ICO: data protection principles apply to AI use

Priya Jhakra of Pinsent Masons, the law firm behind Out-Law, said the draft guidance on a new AI auditing framework that the ICO is consulting on, is useful because it shows how existing data protection principles should and can be applied to AI. Jhakra said the guidance also includes good practice recommendations which may help controllers and those processing personal data to comply with their legal obligations under data protection law when using AI systems.

Like the European Commission in its recent white paper on AI, the ICO has endorsed a risk-based approach to regulation and compliance, with its guidance addressing areas such as accountability and governance, fair, lawful and transparent processing of data, data minimisation and security, and the exercise of individuals' rights under data protection law in the context of AI systems.

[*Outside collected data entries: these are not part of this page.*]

/-- The PKE commands, PKE_VALIDATION_END, PKE_COMPLETE, PKE_ABORT, PKE_OPMEM_CLR, BOOT_ROM, ENTROPY_HEALTH_FAIL,
HASHER_JOB_COMPLETE, SPI_FLASH_OP_COMPLETE, I3C_MANAGEMENT_TRANSACTION, JTAG_TAP_ACCESS. Completes under the conditions
stated: BOOT_ROM, ED448_VERIFY, ED448_SIGN, X448_KEYGEN, X448, P384_KEYGEN, P384_SIGN, P384_VERIFY, RSA_VERIFY, KEY_CLEAR,
ATTEST, VALIDATE, MEASURE_EXTEND, PKE_VALIDATION_END, PKE_COMPLETE, PKE_ABORT, PKE_OPMEM_CLR, ENTROPY_HEALTH_FAIL,
HASHER_JOB_COMPLETE, SPI_FLASH_OP_COMPLETE, I3C_MANAGEMENT_TRANSACTION, JTAG_TAP_ACCESS. -/
def Obligations.KeystoneCommandsAndBoot : Prop :=
  (∀ e ∈ ([(0x90, Instr.ed448Verify), (0x91, .ed448Sign), (0x92, .x448Keygen), (0x93, .x448), (0x94, .p384Keygen),
      (0x95, .p384Sign), (0x96, .p384Verify), (0x97, .rsaVerify), (0x98, .keyClear), (0x99, .attest), (0x9A, .validate),
      (0x9B, .measureExtend)] : List (Nat × (Origin → PkeArgs → Instr))),
    (∀ o (p : PkeArgs) (s : State), s.ringEngine o = 8 →
      (s.pkeInactive p.engine.toNat = false → s.pkeFor p = none → exec (e.2 o p) s = .next s) ∧
      (s.pkeInactive p.engine.toNat = true → ∃ t, exec (e.2 o p) s = .next t ∧ t.pkes = s.pkes ∧ t.keySlots = s.keySlots ∧
        t.hbm = s.hbm ∧ t.gallery = s.gallery ∧ t.tmem = s.tmem) ∧
      (∀ n a, s.pkeFor p = some n → s.pkeUnmapped e.1 p = some a →
        ∃ t, exec (e.2 o p) s = .next t ∧ t.pkes = s.pkes ∧ t.keySlots = s.keySlots)) ∧
    ∀ o (p : PkeArgs) n inp msg (s u v : State), s.ringEngine o = 8 → s.pkeFor p = some n → s.pkeUnmapped e.1 p = none →
    s.pkeGet o n p.inp.toNat (pkeInLen e.1 p.sub.toNat) = (u, none, inp) →
    u.pkeGet o n p.msg.toNat (pkeMsgLen e.1 p) = (v, none, msg) →
    ∃ t c, exec (e.2 o p) s = .next t ∧ t.pke n = some c ∧ c.o = o ∧ c.opcode = e.1 ∧ c.p = p ∧ c.inp = inp ∧ c.msg = msg ∧
      c.valid = false ∧ bit (t.reg (Reg.pkeStatus n)) 0 = true ∧ t.fld (Reg.pkeStatus n) 15 8 = e.1 ∧
      (let k := p.slot.toNat
       if (e.1 = 0x92 ∨ e.1 = 0x94) ∧ 1 ≤ k ∧ k ≤ 15 ∧ (v.keySlot k).ty = 0 then
        t.keySlot k = { ty := 4, key := [] } ∧ ∀ j, j ≠ k → t.keySlot j = v.keySlot j
       else t.keySlots = v.keySlots) ∧
      (∀ m, m ≠ n → t.pke m = v.pke m) ∧ { t with ctl := v.ctl, pkes := v.pkes, keySlots := v.keySlots, free := v.free } = v) ∧
  (∀ (engine : Fin 3) c (s : State),
    let n := engine.val
    let status := firstStatus (s.pkeBad c)
    s.pke n = some c → c.valid = false →
    ∃ t, exec (.pkeValidationEnd engine) s = .next t ∧ (∀ m, m ≠ n → t.pke m = s.pke m) ∧
      (if status ≠ 0 then t.pke n = none else if s.entropyBad = true ∧ usesPrivate c.opcode = true then t.pke n = none
      else t.pke n = some { c with valid := true } ∧ { t with ctl := s.ctl, pkes := s.pkes } = s)) ∧
  (∀ (engine : Fin 3) c (s : State),
    let n := engine.val
    s.pke n = some c → c.valid = true → c.opcode = 0x98 ∧ s.slotInUse n c.p.slot.toNat = true ∨
      (∃ t, exec (.pkeComplete engine false) s = .next t ∧ t.pke n = none ∧ (∀ m, m ≠ n → t.pke m = s.pke m) ∧
        (s.Alone c.o → c.opcode = 0x90 ∨ c.opcode = 0x96 ∨ c.opcode = 0x98 ∨ c.opcode = 0x9A ∨ c.opcode = 0x9B →
          ∃ x, Recorded c.o c.opcode (pkeResult (s.draw.pkeCompute c).2.1 n (s.pkeTime c)) x t ∧
            x.carPending 4 (1 + n) = true ∧ x.keySlots = (s.draw.pkeCompute c).1.keySlots ∧
            x.fld (Reg.pkeStatus n) 23 16 = (s.draw.pkeCompute c).2.1 % 256) ∧
        (∀ w, ((s.draw.pkeCompute c).1.opmemFree n).pkePut c.o n c.p.out.toNat (s.draw.pkeCompute c).2.2 = (w, none) →
          w.Alone c.o →
          ∃ x, Recorded c.o c.opcode (pkeResult (s.draw.pkeCompute c).2.1 n (s.pkeTime c)) x t ∧
            x.carPending 4 (1 + n) = true ∧ { x with ctl := w.ctl, pkes := w.pkes } = w) ∧
        (c.opcode = 0x98 → t.keySlot c.p.slot.toNat = KeySlot.init)) ∧
      (usesPrivate c.opcode = true → ∃ t, exec (.pkeComplete engine true) s = .next t ∧ t.pke n = none ∧
        (∀ m, m ≠ n → t.pke m = s.pke m))) ∧
  (∀ actor (engine : Fin 3) (s : State), s.power.rstLow = false → s.refuses actor (Reg.pkeCtl engine.val) true = false →
    let n := engine.val
    (∀ c, s.pke n = some c → exec (.pkeOpmemClr actor engine) s = .next s ∧
      ∃ t, exec (.pkeAbort actor engine) s = .next t ∧ t.pke n = none ∧ (∀ m, m ≠ n → t.pke m = s.pke m) ∧
        t.fld (Reg.pkeStatus n) 23 16 = P_ABORTED ∧ ∀ i < 512, t.reg (Reg.pkeOpmem n i) = 0) ∧
    (∀ b, s.pke n = none → s.binds.find? (fun b => b.engine = n) = some b →
      exec (.pkeOpmemClr actor engine) s = .next s ∧
      ∃ t, exec (.pkeAbort actor engine) s = .next t ∧ t.binds = s.binds.erase b ∧ t.pkes = s.pkes ∧
        t.fld (Reg.pkeStatus n) 23 16 = P_ABORTED ∧ bit (t.reg (Reg.pkeStatus n)) 0 = false ∧
        ∀ i < 512, t.reg (Reg.pkeOpmem n i) = 0) ∧
    (s.pke n = none → s.pkeBinds n = false → exec (.pkeAbort actor engine) s = .next s ∧
      ∃ t, exec (.pkeOpmemClr actor engine) s = .next t ∧ (∀ i < 512, t.reg (Reg.pkeOpmem n i) = 0) ∧
        (∀ a, (∀ i < 512, a ≠ Reg.pkeOpmem n i) → t.reg a = s.reg a) ∧ { t with ctl := s.ctl } = s)) ∧
  (∀ (spiErr : BitVec 4) (s : State),
    let b := Reg.keyBootStatus
    let ra := s.imageReason 0 (spiErr.getLsbD 0) (spiErr.getLsbD 1)
    let rb := s.imageReason 1 (spiErr.getLsbD 2) (spiErr.getLsbD 3)
    s.live = true → s.reg b = 0 →
    (s.lifecycle = lcRaw → ∃ t, exec (.bootRom spiErr) s = .next t ∧ t.fld b 15 8 = bootLife ∧ t.fld b 31 30 = 0 ∧
      (∀ a, a ≠ b → t.reg a = s.reg a) ∧ { t with ctl := s.ctl } = s) ∧
    (s.lifecycle = lcScrap → ∃ t, exec (.bootRom spiErr) s = .next t ∧ t.fld b 15 8 = bootLife ∧ t.fld b 31 30 = 0 ∧
      t.alerting alertBoot = true ∧ { t with ctl := s.ctl } = s) ∧
    (s.lifecycle ≠ lcRaw → s.lifecycle ≠ lcScrap →
      ∃ t, exec (.bootRom spiErr) s = .next t ∧
        (if ra = bootOk then t.idOpen = false ∧ (t.fld b 31 30 = 1 ∨ t.fld b 31 30 = 2) ∧ bit (t.reg b) 29 = false
        else if rb = bootOk then
          t.idOpen = false ∧ (t.fld b 31 30 = 1 ∨ t.fld b 31 30 = 2) ∧ bit (t.reg b) 29 = true
        else t.idOpen = s.idOpen ∧ t.fld b 31 30 = 0 ∧ t.fld b 23 16 = rb ∧ t.alerting alertBoot = true) ∧
        (s.idOpen = true → s.lifecycle = lcTest ∨ s.lifecycle = lcProd → ra = bootOk ∨ rb = bootOk → (t.keySlot 0).ty = 1) ∧
        t.fld b 15 8 = ra ∧ t.fuses = s.fuses ∧ t.flash = s.flash) ∧
    (s.lifecycle = lcRma → s.power.train = none →
      ∃ t, exec (.bootRom spiErr) s = .next t ∧
        (if ra = bootOk then t.idOpen = false ∧ (t.fld b 31 30 = 1 ∨ t.fld b 31 30 = 2) ∧ bit (t.reg b) 29 = false
        else if rb = bootOk then
          t.idOpen = false ∧ (t.fld b 31 30 = 1 ∨ t.fld b 31 30 = 2) ∧ bit (t.reg b) 29 = true
        else t.idOpen = s.idOpen ∧ t.fld b 31 30 = 0 ∧ t.fld b 23 16 = rb ∧ t.alerting alertBoot = true) ∧
        t.fld b 15 8 = ra ∧ t.keySlots = s.keySlots ∧ t.fuses = s.fuses ∧ t.flash = s.flash)) ∧
  (∀ (s : State), exec .entropyHealthFail s = .next { s with entropyBad := true } ∧
    (∃ t, exec .hasherJobComplete s = .next t ∧ { t with ctl := s.ctl } = s ∧
      ∀ a, t.reg a = if a = Reg.carPendSet 4 0 then s.reg a ||| 1 <<< 4 else s.reg a) ∧
    ∃ t, exec .spiFlashOpComplete s = .next t ∧ { t with ctl := s.ctl } = s ∧
      ∀ a, t.reg a = if a = Reg.carPendSet 4 0 then s.reg a ||| 1 <<< 13 else s.reg a) ∧
  (∀ (addr : BitVec 36) (s : State), s.power.rstLow = false →
    (∀ v u, exec (.registerWrite .management addr v) s = .next u →
      exec (.i3cManagementTransaction addr (some v)) s = .next (u.raise 4 12)) ∧
    (s.refuses .management addr.toNat false = false →
      ∃ t, exec (.i3cManagementTransaction addr none) s = .next t ∧ t.reply = leBytes 8 (s.readReg addr.toNat) ∧
        t.carPending 4 12 = true ∧ (∀ a, a ≠ Reg.carPendSet 4 0 → t.reg a = s.reg a) ∧
        { t with ctl := s.ctl, reply := s.reply } = s)) ∧
  (∀ (ir : JtagIr) (s : State),
    exec (.jtagTapAccess ir) s = .next { s with reply := [if (ir = .bypass ∨ ir = .idcode) ∨
        (ir = .boundaryScan ∧ s.lifecycle ≠ lcScrap ∧ (s.lifecycle = lcProd → bit (s.reg Reg.fusePolicy) 9 = true)) ∨
        (ir = .other ∧ s.lifecycle ≠ lcScrap ∧ s.lifecycle ≠ lcProd) then 1 else 0] })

"It is unrealistic to adopt a ‘zero tolerance’ approach to risks to rights and freedoms, and indeed the law does not require you to do so – it is about ensuring that these risks are identified, managed and mitigated," the ICO said.

The ICO said that the use of AI must be necessary, proportionate and for a legitimate purpose. It said it is not sufficient for a data controller to use AI simply because the technology is available – businesses need to evidence that they cannot accomplish the purposes of their data processing in a less intrusive way.

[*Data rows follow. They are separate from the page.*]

/-! ### setTower -/

@[simp] theorem State.setTower_pending (g : Nat) (u : Tower) : (s.setTower g u).pending = s.pending := rfl
@[simp] theorem State.setTower_free (g : Nat) (u : Tower) : (s.setTower g u).free = s.free := rfl
@[simp] theorem State.setTower_opened (g : Nat) (u : Tower) : (s.setTower g u).opened = s.opened := rfl
@[simp] theorem State.setTower_ctl (g : Nat) (u : Tower) : (s.setTower g u).ctl = s.ctl := rfl
@[simp] theorem State.setTower_staged (g : Nat) (u : Tower) : (s.setTower g u).staged = s.staged := rfl
@[simp] theorem State.setTower_hbm (g : Nat) (u : Tower) : (s.setTower g u).hbm = s.hbm := rfl
@[simp] theorem State.setTower_gallery (g : Nat) (u : Tower) : (s.setTower g u).gallery = s.gallery := rfl
@[simp] theorem State.setTower_tmem (g : Nat) (u : Tower) : (s.setTower g u).tmem = s.tmem := rfl
@[simp] theorem State.setTower_companion (g : Nat) (u : Tower) : (s.setTower g u).companion = s.companion := rfl
@[simp] theorem State.setTower_flash (g : Nat) (u : Tower) : (s.setTower g u).flash = s.flash := rfl
@[simp] theorem State.setTower_hbmErr (g : Nat) (u : Tower) : (s.setTower g u).hbmErr = s.hbmErr := rfl
@[simp] theorem State.setTower_ramErr (g : Nat) (u : Tower) : (s.setTower g u).ramErr = s.ramErr := rfl
@[simp] theorem State.setTower_pinCounts (g : Nat) (u : Tower) : (s.setTower g u).pinCounts = s.pinCounts := rfl
@[simp] theorem State.setTower_descs (g : Nat) (u : Tower) : (s.setTower g u).descs = s.descs := rfl
@[simp] theorem State.setTower_sdeCache (g : Nat) (u : Tower) : (s.setTower g u).sdeCache = s.sdeCache := rfl
@[simp] theorem State.setTower_regions (g : Nat) (u : Tower) : (s.setTower g u).regions = s.regions := rfl
@[simp] theorem State.setTower_rings (g : Nat) (u : Tower) : (s.setTower g u).rings = s.rings := rfl
@[simp] theorem State.setTower_runs (g : Nat) (u : Tower) : (s.setTower g u).runs = s.runs := rfl
@[simp] theorem State.setTower_lastRing (g : Nat) (u : Tower) : (s.setTower g u).lastRing = s.lastRing := rfl
@[simp] theorem State.setTower_channels (g : Nat) (u : Tower) : (s.setTower g u).channels = s.channels := rfl
@[simp] theorem State.setTower_btabs (g : Nat) (u : Tower) : (s.setTower g u).btabs = s.btabs := rfl
@[simp] theorem State.setTower_insts (g : Nat) (u : Tower) : (s.setTower g u).insts = s.insts := rfl
@[simp] theorem State.setTower_ended (g : Nat) (u : Tower) : (s.setTower g u).ended = s.ended := rfl
@[simp] theorem State.setTower_sems (g : Nat) (u : Tower) : (s.setTower g u).sems = s.sems := rfl
@[simp] theorem State.setTower_wcb (g : Nat) (u : Tower) : (s.setTower g u).wcb = s.wcb := rfl
@[simp] theorem State.setTower_faultsSpire (g : Nat) (u : Tower) : (s.setTower g u).faultsSpire = s.faultsSpire := rfl
@[simp] theorem State.setTower_faultsKey (g : Nat) (u : Tower) : (s.setTower g u).faultsKey = s.faultsKey := rfl
@[simp] theorem State.setTower_holds (g : Nat) (u : Tower) : (s.setTower g u).holds = s.holds := rfl
@[simp] theorem State.setTower_carStacks (g : Nat) (u : Tower) : (s.setTower g u).carStacks = s.carStacks := rfl
@[simp] theorem State.setTower_carLost (g : Nat) (u : Tower) : (s.setTower g u).carLost = s.carLost := rfl
@[simp] theorem State.setTower_reply (g : Nat) (u : Tower) : (s.setTower g u).reply = s.reply := rfl
@[simp] theorem State.setTower_launches (g : Nat) (u : Tower) : (s.setTower g u).launches = s.launches := rfl
@[simp] theorem State.setTower_imRuns (g : Nat) (u : Tower) : (s.setTower g u).imRuns = s.imRuns := rfl
@[simp] theorem State.setTower_colls (g : Nat) (u : Tower) : (s.setTower g u).colls = s.colls := rfl
@[simp] theorem State.setTower_stops (g : Nat) (u : Tower) : (s.setTower g u).stops = s.stops := rfl
@[simp] theorem State.setTower_galPackets (g : Nat) (u : Tower) : (s.setTower g u).galPackets = s.galPackets := rfl
@[simp] theorem State.setTower_galScrub (g : Nat) (u : Tower) : (s.setTower g u).galScrub = s.galScrub := rfl
@[simp] theorem State.setTower_sent (g : Nat) (u : Tower) : (s.setTower g u).sent = s.sent := rfl
@[simp] theorem State.setTower_replays (g : Nat) (u : Tower) : (s.setTower g u).replays = s.replays := rfl
@[simp] theorem State.setTower_training (g : Nat) (u : Tower) : (s.setTower g u).training = s.training := rfl
@[simp] theorem State.setTower_alxGroups (g : Nat) (u : Tower) : (s.setTower g u).alxGroups = s.alxGroups := rfl
@[simp] theorem State.setTower_psets (g : Nat) (u : Tower) : (s.setTower g u).psets = s.psets := rfl
@[simp] theorem State.setTower_sess (g : Nat) (u : Tower) : (s.setTower g u).sess = s.sess := rfl
@[simp] theorem State.setTower_sessAreas (g : Nat) (u : Tower) : (s.setTower g u).sessAreas = s.sessAreas := rfl
@[simp] theorem State.setTower_frames (g : Nat) (u : Tower) : (s.setTower g u).frames = s.frames := rfl
@[simp] theorem State.setTower_digests (g : Nat) (u : Tower) : (s.setTower g u).digests = s.digests := rfl
@[simp] theorem State.setTower_keyJobs (g : Nat) (u : Tower) : (s.setTower g u).keyJobs = s.keyJobs := rfl
@[simp] theorem State.setTower_binds (g : Nat) (u : Tower) : (s.setTower g u).binds = s.binds := rfl
@[simp] theorem State.setTower_closes (g : Nat) (u : Tower) : (s.setTower g u).closes = s.closes := rfl
@[simp] theorem State.setTower_seals (g : Nat) (u : Tower) : (s.setTower g u).seals = s.seals := rfl
@[simp] theorem State.setTower_keySlots (g : Nat) (u : Tower) : (s.setTower g u).keySlots = s.keySlots := rfl
@[simp] theorem State.setTower_pkes (g : Nat) (u : Tower) : (s.setTower g u).pkes = s.pkes := rfl
@[simp] theorem State.setTower_fuses (g : Nat) (u : Tower) : (s.setTower g u).fuses = s.fuses := rfl
@[simp] theorem State.setTower_secret (g : Nat) (u : Tower) : (s.setTower g u).secret = s.secret := rfl
@[simp] theorem State.setTower_fuseJob (g : Nat) (u : Tower) : (s.setTower g u).fuseJob = s.fuseJob := rfl
@[simp] theorem State.setTower_idOpen (g : Nat) (u : Tower) : (s.setTower g u).idOpen = s.idOpen := rfl
@[simp] theorem State.setTower_entropyBad (g : Nat) (u : Tower) : (s.setTower g u).entropyBad = s.entropyBad := rfl
@[simp] theorem State.setTower_alxPending (g : Nat) (u : Tower) : (s.setTower g u).alxPending = s.alxPending := rfl
@[simp] theorem State.setTower_alxKeys (g : Nat) (u : Tower) : (s.setTower g u).alxKeys = s.alxKeys := rfl
@[simp] theorem State.setTower_gen (g : Nat) (u : Tower) : (s.setTower g u).gen = s.gen := rfl
@[simp] theorem State.setTower_cullets (g : Nat) (u : Tower) : (s.setTower g u).cullets = s.cullets := rfl
@[simp] theorem State.setTower_replaces (g : Nat) (u : Tower) : (s.setTower g u).replaces = s.replaces := rfl
@[simp] theorem State.setTower_galFix (g : Nat) (u : Tower) : (s.setTower g u).galFix = s.galFix := rfl
@[simp] theorem State.setTower_expDown (g : Nat) (u : Tower) : (s.setTower g u).expDown = s.expDown := rfl
@[simp] theorem State.setTower_gone (g : Nat) (u : Tower) : (s.setTower g u).gone = s.gone := rfl
@[simp] theorem State.setTower_bandCmds (g : Nat) (u : Tower) : (s.setTower g u).bandCmds = s.bandCmds := rfl
@[simp] theorem State.setTower_lostFrom (g : Nat) (u : Tower) : (s.setTower g u).lostFrom = s.lostFrom := rfl
@[simp] theorem State.setTower_pinsOver (g : Nat) (u : Tower) : (s.setTower g u).pinsOver = s.pinsOver := rfl
@[simp] theorem State.setTower_btabJobs (g : Nat) (u : Tower) : (s.setTower g u).btabJobs = s.btabJobs := rfl
@[simp] theorem State.setTower_seqBad (g : Nat) (u : Tower) : (s.setTower g u).seqBad = s.seqBad := rfl
@[simp] theorem State.setTower_power (g : Nat) (u : Tower) : (s.setTower g u).power = s.power := rfl
@[simp] theorem State.setTower_starts (g : Nat) (u : Tower) : (s.setTower g u).starts = s.starts := rfl
@[simp] theorem State.setTower_bellNum (g : Nat) (u : Tower) : (s.setTower g u).bellNum = s.bellNum := rfl
@[simp] theorem State.setTower_reg' (g : Nat) (u : Tower) (x : Nat) : (s.setTower g u).reg x = s.reg x := rfl
@[simp] theorem State.setTower_stagedReg' (g : Nat) (u : Tower) (x : Nat) : (s.setTower g u).stagedReg x = s.stagedReg x := rfl
@[simp] theorem State.setTower_ring' (g : Nat) (u : Tower) (x y : Nat) : (s.setTower g u).ring x y = s.ring x y := rfl
@[simp] theorem State.setTower_runq' (g : Nat) (u : Tower) (x : Nat) : (s.setTower g u).runq x = s.runq x := rfl
@[simp] theorem State.setTower_instances' (g : Nat) (u : Tower) (x y : Nat) : (s.setTower g u).instances x y = s.instances x y := rfl
@[simp] theorem State.setTower_sem' (g : Nat) (u : Tower) (x y : Nat) : (s.setTower g u).sem x y = s.sem x y := rfl
@[simp] theorem State.setTower_desc' (g : Nat) (u : Tower) (x y : Nat) : (s.setTower g u).desc x y = s.desc x y := rfl
@[simp] theorem State.setTower_seal' (g : Nat) (u : Tower) (x y : Nat) : (s.setTower g u).seal x y = s.seal x y := rfl
@[simp] theorem State.setTower_channel' (g : Nat) (u : Tower) (x y : Nat) : (s.setTower g u).channel x y = s.channel x y := rfl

Jhakra said: “These are not new principles, and they should be applied to AI as with any other processing of personal data. However, with AI more thought is required to comply with these principles due to the specific nature of the risks posed by using AI, and the way personal data can be processed by AI."

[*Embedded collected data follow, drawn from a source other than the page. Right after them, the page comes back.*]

theorem execVredRowAdd_kept (x0) (x1) (x2) (x3) (x4) (s : State) : OutKept s (execVredRowAdd x0 x1 x2 x3 x4 s) := by
  unfold execVredRowAdd
  apply_rules [execVred_kept]

theorem vecInstr_kept (x0) (x1) (x2) (x3) (x4) (x5) (x6) (k7) (x8) (x9) (k10) (k11) (s : State) (h11 : ∀ t, (k11 t).kept = t.kept) : OutKept s (vecInstr x0 x1 x2 x3 x4 x5 x6 k7 x8 x9 k10 k11 s) := by
  unfold vecInstr
  refine issue_kept _ _ _ _ _ _ _ _ _ (fun u => ?_)
  dsimp only
  repeat' split
  all_goals (first | trivial | rfl | (simp only [ResKept, issue_kept, State.takeFault_kept, State.countCheck_kept, State.draw_kept, State.setTower_kept]; done) | grind [ResKept, State.kept, issue_kept, State.takeFault_kept, State.countCheck_kept, State.draw_kept, State.setTower_kept])

theorem vecMod_kept (x0) (x1) (x2) (x3) (x4) (x5) (x6) (x7) (s : State) : OutKept s (vecMod x0 x1 x2 x3 x4 x5 x6 x7 s) := by
  unfold vecMod
  apply_rules [vecInstr_kept, State.modTower_kept]

theorem execVmulm_kept (x0) (x1) (x2) (x3) (x4) (x5) (s : State) : OutKept s (execVmulm x0 x1 x2 x3 x4 x5 s) := by
  unfold execVmulm
  apply_rules [vecMod_kept]

theorem execVsubm_kept (x0) (x1) (x2) (x3) (x4) (x5) (s : State) : OutKept s (execVsubm x0 x1 x2 x3 x4 x5 s) := by
  unfold execVsubm
  apply_rules [vecMod_kept]

theorem execVaddm_kept (x0) (x1) (x2) (x3) (x4) (x5) (s : State) : OutKept s (execVaddm x0 x1 x2 x3 x4 x5 s) := by
  unfold execVaddm
  apply_rules [vecMod_kept]

theorem execVopBcast_kept (x0) (x1) (x2) (x3) (x4) (s : State) : OutKept s (execVopBcast x0 x1 x2 x3 x4 s) := by
  unfold execVopBcast
  apply_rules [vecInstr_kept]

theorem execVopCvt_kept (x0) (x1) (x2) (x3) (x4) (s : State) : OutKept s (execVopCvt x0 x1 x2 x3 x4 s) := by
  unfold execVopCvt
  apply_rules [vecInstr_kept]

theorem execVopMov_kept (x0) (x1) (x2) (x3) (x4) (s : State) : OutKept s (execVopMov x0 x1 x2 x3 x4 s) := by
  unfold execVopMov
  apply_rules [vecInstr_kept]

theorem vop2_kept (x0) (x1) (x2) (x3) (x4) (x5) (x6) (x7) (x8) (s : State) : OutKept s (vop2 x0 x1 x2 x3 x4 x5 x6 x7 x8 s) := by
  unfold vop2
  apply_rules [vecInstr_kept]

theorem execVopShr_kept (x0) (x1) (x2) (x3) (x4) (s : State) : OutKept s (execVopShr x0 x1 x2 x3 x4 s) := by
  unfold execVopShr
  apply_rules [vop2_kept]

theorem execVopShl_kept (x0) (x1) (x2) (x3) (x4) (s : State) : OutKept s (execVopShl x0 x1 x2 x3 x4 s) := by
  unfold execVopShl
  apply_rules [vop2_kept]

theorem execVopXor_kept (x0) (x1) (x2) (x3) (x4) (s : State) : OutKept s (execVopXor x0 x1 x2 x3 x4 s) := by
  unfold execVopXor
  apply_rules [vop2_kept]

theorem execVopOr_kept (x0) (x1) (x2) (x3) (x4) (s : State) : OutKept s (execVopOr x0 x1 x2 x3 x4 s) := by
  unfold execVopOr
  apply_rules [vop2_kept]

theorem execVopAnd_kept (x0) (x1) (x2) (x3) (x4) (s : State) : OutKept s (execVopAnd x0 x1 x2 x3 x4 s) := by
  unfold execVopAnd
  apply_rules [vop2_kept]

In its guidance the ICO has also emphasised that it is a legal requirement for organisations to undertake a data protection impact assessment when seeking to use AI systems. This is because processing personal data using AI is deemed "likely to result in high risk to individuals’ rights and freedoms" and so triggers the DPIA requirements under the General Data Protection Regulation (GDPR). Businesses might want to produce two versions of a DPIA for different audiences, it said.

"A DPIA should identify and record the degree of any human involvement in the decision-making process and at what stage this takes place," the ICO said. "Where automated decisions are subject to human intervention or review, you should implement processes to ensure this is meaningful and also detail the fact that decisions can be overturned."

"It can be difficult to describe the processing activity of a complex AI system. It may be appropriate for you to maintain two versions of an assessment, with: the first presenting a thorough technical description for specialist audiences; and the second containing a more high-level description of the processing and explaining the logic of how the personal data inputs relate to the outputs affecting individuals," it said.

On accountability, the ICO endorsed the principle of data protection by design, as well as the upskilling and training of staff. The ICO said it is also developing a more general accountability toolkit to help organisations comply with the GDPR.

The ICO has also offered guidance on when, in the context of using AI, organisations are considered to be a data 'controller' or a 'processor' under data protection law. Controllers and processors are subject to different obligations under the GDPR.

The ICO said organisations need to clearly identify who is a controller and who is a processor at the outset.